In the gulf of silence, a veritable team of waiters arrived at our table en masse — one of them carrying the seafood platter Vinny had ordered to kick things off, another a plate of fried calamari, and still another a Caesar salad and the wine list. Fortunately, the table was sturdy enough to withstand all the added weight on Vinny’s side.
Vinny asked Jack (the waiter, not the handsome but momentarily frustrated scribe), “Do you have an unoaked Chardonnay muscular enough to withstand shellfish?”
Somehow, Jack the waiter understood. As Mongillo dressed an oyster, I said, “Can I ask you something?”
He nodded.
“How is it that you know so much about DeSalvo, Vasco, and the Boston stranglings? You weren’t even old enough to talk then.”
A pretty good thought, by the way: Mongillo unable to speak.
He sucked down the oyster. Jack the waiter arrived with the wine and the two of them went into their whole overdone uncorking and tasting routine. Finally, that over, Mongillo said to me, “When I was eight, nine, ten, even older, all the kids in the neighborhood, my own brothers, used to go down to the park at the end of the street and play baseball. They’d play for hours, until it got so dark that you couldn’t see the ball, and then they’d come to our house or one of the others and eat Popsicles and talk about how they just played.”
He sipped his wine appreciatively.
“I’d go down to the park and they’d make fun of me. ‘Fat Vinny.’ ‘Tubby.’ ‘Lard ass.’ And a whole lot worse. They wouldn’t let me play. So after a while, why bother trying. The kids were all out playing baseball or kick the can or whatever else, I was inside reading everything I could get my hands on about old Boston crimes. Ask me anything about the Brinks robbery or Sacco and Vanzetti. The Boston Strangler, it’s like I needed to know as much as I could about that one.”
By now, Mongillo’s plates had been cleared without him ever so much as offering me a leaf of romaine lettuce. The entrées arrived and it looked like he had ordered his food by the pound.
I told him about the steam-room incident of a couple of hours before. He immediately snapped up his cell phone and relayed the information to Edgar Sullivan.
When he hung up he said, “You should drink a lot more beer to rehydrate.”
It was touching, this concern, but I said, “It doesn’t work that way.” He didn’t seem to hear.
Idle conversation now. I told him about Maggie Kane and me not calling her back.
“That thing was never meant to be,” he said.
I told him about running into Elizabeth Riggs in the San Francisco Airport.
“Now, there’s a woman who loved you more than anyone you’ll ever meet.”
I paused mid-chew and stared at him. He looked at me defensively, shrugged, and said, “What do you want me to say? She did.”
I asked, “How do you know that?”
“Fair Hair, how do I know anything? Intuition. My own personal radar. She didn’t make it too tough, either, the way she looked at you, the way she talked to you, about you. A good woman. And good-looking, to say the least. That weird to see her?”

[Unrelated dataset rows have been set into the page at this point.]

/-! ### The temperature half of P8 (R183). -/

@[simp] theorem State.convertTemp_phase (s : State) (t : Half) : (s.convertTemp t).phase = s.phase := rfl
@[simp] theorem State.convertTemp_idx (s : State) (t : Half) : (s.convertTemp t).idx = s.idx := rfl
@[simp] theorem State.convertTemp_poll (s : State) (t : Half) : (s.convertTemp t).poll = s.poll := rfl
@[simp] theorem State.convertTemp_sample (s : State) (t : Half) : (s.convertTemp t).sample = s.sample := rfl
@[simp] theorem State.convertTemp_bits (s : State) (t : Half) : (s.convertTemp t).bits = s.bits := rfl
@[simp] theorem State.convertTemp_humRaw (s : State) (t : Half) : (s.convertTemp t).humRaw = s.humRaw := rfl
@[simp] theorem State.convertTemp_tempRaw (s : State) (t : Half) : (s.convertTemp t).tempRaw = s.tempRaw := rfl
@[simp] theorem State.convertTemp_chkRx (s : State) (t : Half) : (s.convertTemp t).chkRx = s.chkRx := rfl
@[simp] theorem State.convertTemp_chkCalc (s : State) (t : Half) : (s.convertTemp t).chkCalc = s.chkCalc := rfl
@[simp] theorem State.convertTemp_humX10 (s : State) (t : Half) : (s.convertTemp t).humX10 = s.humX10 := rfl
@[simp] theorem State.convertTemp_tempX10 (s : State) (t : Half) : (s.convertTemp t).tempX10 = tempValue t := rfl
@[simp] theorem State.convertTemp_tempNeg (s : State) (t : Half) : (s.convertTemp t).tempNeg = tempSign t := rfl
@[simp] theorem State.convertTemp_outcome (s : State) (t : Half) : (s.convertTemp t).outcome = s.outcome := rfl
@[simp] theorem State.convertTemp_busy (s : State) (t : Half) : (s.convertTemp t).busy = s.busy := rfl
@[simp] theorem State.convertTemp_done (s : State) (t : Half) : (s.convertTemp t).done = s.done := rfl
@[simp] theorem State.convertTemp_lineOe (s : State) (t : Half) : (s.convertTemp t).lineOe = s.lineOe := rfl
@[simp] theorem State.convertTemp_lineOut (s : State) (t : Half) : (s.convertTemp t).lineOut = s.lineOut := rfl
@[simp] theorem State.convertTemp_popWord (s : State) (t : Half) : (s.convertTemp t).popWord = s.popWord := rfl
@[simp] theorem State.convertTemp_popRdata (s : State) (t : Half) : (s.convertTemp t).popRdata = s.popRdata := rfl
@[simp] theorem State.convertTemp_micro (s : State) (t : Half) : (s.convertTemp t).micro = s.micro := rfl
@[simp] theorem State.convertTemp_inputs (s : State) (t : Half) : (s.convertTemp t).inputs = s.inputs := rfl
@[simp] theorem State.convertTemp_script (s : State) (t : Half) : (s.convertTemp t).script = s.script := rfl
@[simp] theorem State.convertTemp_hostData (s : State) (t : Half) : (s.convertTemp t).hostData = s.hostData := rfl
@[simp] theorem State.convertTemp_trace (s : State) (t : Half) : (s.convertTemp t).trace = s.trace := rfl
@[simp] theorem State.convertTemp_draws (s : State) (t : Half) : (s.convertTemp t).draws = s.draws := rfl
@[simp] theorem State.convertTemp_clock (s : State) (t : Half) : (s.convertTemp t).clock = s.clock := rfl

/-! ### The checksum's computation (R190). -/

@[simp] theorem State.computeChecksum_phase (s : State) : (s.computeChecksum).phase = s.phase := rfl
@[simp] theorem State.computeChecksum_idx (s : State) : (s.computeChecksum).idx = s.idx := rfl
@[simp] theorem State.computeChecksum_poll (s : State) : (s.computeChecksum).poll = s.poll := rfl
@[simp] theorem State.computeChecksum_sample (s : State) : (s.computeChecksum).sample = s.sample := rfl
@[simp] theorem State.computeChecksum_bits (s : State) : (s.computeChecksum).bits = s.bits := rfl
@[simp] theorem State.computeChecksum_humRaw (s : State) : (s.computeChecksum).humRaw = s.humRaw := rfl
@[simp] theorem State.computeChecksum_tempRaw (s : State) : (s.computeChecksum).tempRaw = s.tempRaw := rfl
@[simp] theorem State.computeChecksum_chkRx (s : State) : (s.computeChecksum).chkRx = s.chkRx := rfl
@[simp] theorem State.computeChecksum_chkCalc (s : State) : (s.computeChecksum).chkCalc = checksum s.humRaw s.tempRaw := rfl
@[simp] theorem State.computeChecksum_humX10 (s : State) : (s.computeChecksum).humX10 = s.humX10 := rfl
@[simp] theorem State.computeChecksum_tempX10 (s : State) : (s.computeChecksum).tempX10 = s.tempX10 := rfl
@[simp] theorem State.computeChecksum_tempNeg (s : State) : (s.computeChecksum).tempNeg = s.tempNeg := rfl
@[simp] theorem State.computeChecksum_outcome (s : State) : (s.computeChecksum).outcome = s.outcome := rfl
@[simp] theorem State.computeChecksum_busy (s : State) : (s.computeChecksum).busy = s.busy := rfl
@[simp] theorem State.computeChecksum_done (s : State) : (s.computeChecksum).done = s.done := rfl
@[simp] theorem State.computeChecksum_lineOe (s : State) : (s.computeChecksum).lineOe = s.lineOe := rfl
@[simp] theorem State.computeChecksum_lineOut (s : State) : (s.computeChecksum).lineOut = s.lineOut := rfl
@[simp] theorem State.computeChecksum_popWord (s : State) : (s.computeChecksum).popWord = s.popWord := rfl
@[simp] theorem State.computeChecksum_popRdata (s : State) : (s.computeChecksum).popRdata = s.popRdata := rfl
@[simp] theorem State.computeChecksum_micro (s : State) : (s.computeChecksum).micro = s.micro := rfl
@[simp] theorem State.computeChecksum_inputs (s : State) : (s.computeChecksum).inputs = s.inputs := rfl
@[simp] theorem State.computeChecksum_script (s : State) : (s.computeChecksum).script = s.script := rfl
@[simp] theorem State.computeChecksum_hostData (s : State) : (s.computeChecksum).hostData = s.hostData := rfl
@[simp] theorem State.computeChecksum_trace (s : State) : (s.computeChecksum).trace = s.trace := rfl
@[simp] theorem State.computeChecksum_draws (s : State) : (s.computeChecksum).draws = s.draws := rfl
@[simp] theorem State.computeChecksum_clock (s : State) : (s.computeChecksum).clock = s.clock := rfl

/-! ### Reset (R45, R230). -/

@[simp] theorem State.applyReset_phase (s : State) : (s.applyReset).phase = 0 := rfl
@[simp] theorem State.applyReset_idx (s : State) : (s.applyReset).idx = 0 := rfl
@[simp] theorem State.applyReset_poll (s : State) : (s.applyReset).poll = 0 := rfl
@[simp] theorem State.applyReset_sample (s : State) : (s.applyReset).sample = [] := rfl
@[simp] theorem State.applyReset_bits (s : State) : (s.applyReset).bits = 0 := rfl
@[simp] theorem State.applyReset_humRaw (s : State) : (s.applyReset).humRaw = 0 := rfl
@[simp] theorem State.applyReset_tempRaw (s : State) : (s.applyReset).tempRaw = 0 := rfl
@[simp] theorem State.applyReset_chkRx (s : State) : (s.applyReset).chkRx = 0 := rfl
@[simp] theorem State.applyReset_chkCalc (s : State) : (s.applyReset).chkCalc = 0 := rfl
@[simp] theorem State.applyReset_humX10 (s : State) : (s.applyReset).humX10 = 0 := rfl
@[simp] theorem State.applyReset_tempX10 (s : State) : (s.applyReset).tempX10 = 0 := rfl
@[simp] theorem State.applyReset_tempNeg (s : State) : (s.applyReset).tempNeg = false := rfl
@[simp] theorem State.applyReset_outcome (s : State) : (s.applyReset).outcome = 7 := rfl
@[simp] theorem State.applyReset_busy (s : State) : (s.applyReset).busy = false := rfl
@[simp] theorem State.applyReset_done (s : State) : (s.applyReset).done = false := rfl
@[simp] theorem State.applyReset_lineOe (s : State) : (s.applyReset).lineOe = false := rfl
@[simp] theorem State.applyReset_lineOut (s : State) : (s.applyReset).lineOut = false := rfl
@[simp] theorem State.applyReset_popWord (s : State) : (s.applyReset).popWord = none := rfl
@[simp] theorem State.applyReset_popRdata (s : State) : (s.applyReset).popRdata = false := rfl
@[simp] theorem State.applyReset_micro (s : State) : (s.applyReset).micro = .enter := rfl
@[simp] theorem State.applyReset_inputs (s : State) : (s.applyReset).inputs = s.inputs := rfl
@[simp] theorem State.applyReset_script (s : State) : (s.applyReset).script = s.script := rfl
@[simp] theorem State.applyReset_hostData (s : State) : (s.applyReset).hostData = s.hostData := rfl
@[simp] theorem State.applyReset_trace (s : State) : (s.applyReset).trace = s.trace := rfl
@[simp] theorem State.applyReset_draws (s : State) : (s.applyReset).draws = s.draws := rfl
@[simp] theorem State.applyReset_clock (s : State) : (s.applyReset).clock = s.clock := rfl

Suddenly, my swordfish didn’t have a whole lot of taste and the cottage fries seemed limp, though maybe that was just me.
I mumbled, “Yeah, it was pretty strange.”
Vinny chewed on his steak, took a sip from a glass of ruby-red wine that Jack had brought over, and said, “Yeah, I bet it was bizarre, huh? She still look great? Those big eyes? That flat stomach? God, that hair that frames both sides of her face?”
“All right, never mind. Forget I brought her up.” I pushed my dinner plate a couple of inches away from me, almost reflexively.
Mongillo said, “Oh-oh. Someone’s got a little case of the regrets. Or maybe they’ve come down with love sickness.”
I wanted to tell him she was pregnant. I wanted to tell someone, anyone. But then I didn’t want to have the inane conversation that would inevitably follow, so I said sharply, “Drop it, Vin, okay? Not the time.”
For a moment, he actually looked hurt. That moment passed quickly when Jack returned with dessert menus. He said, offhandedly, “Well, go get her all over again, and this time don’t be such a fuckup.”
Ah, if life really was that easy: me being able to get her all over again, me not being such a fuckup.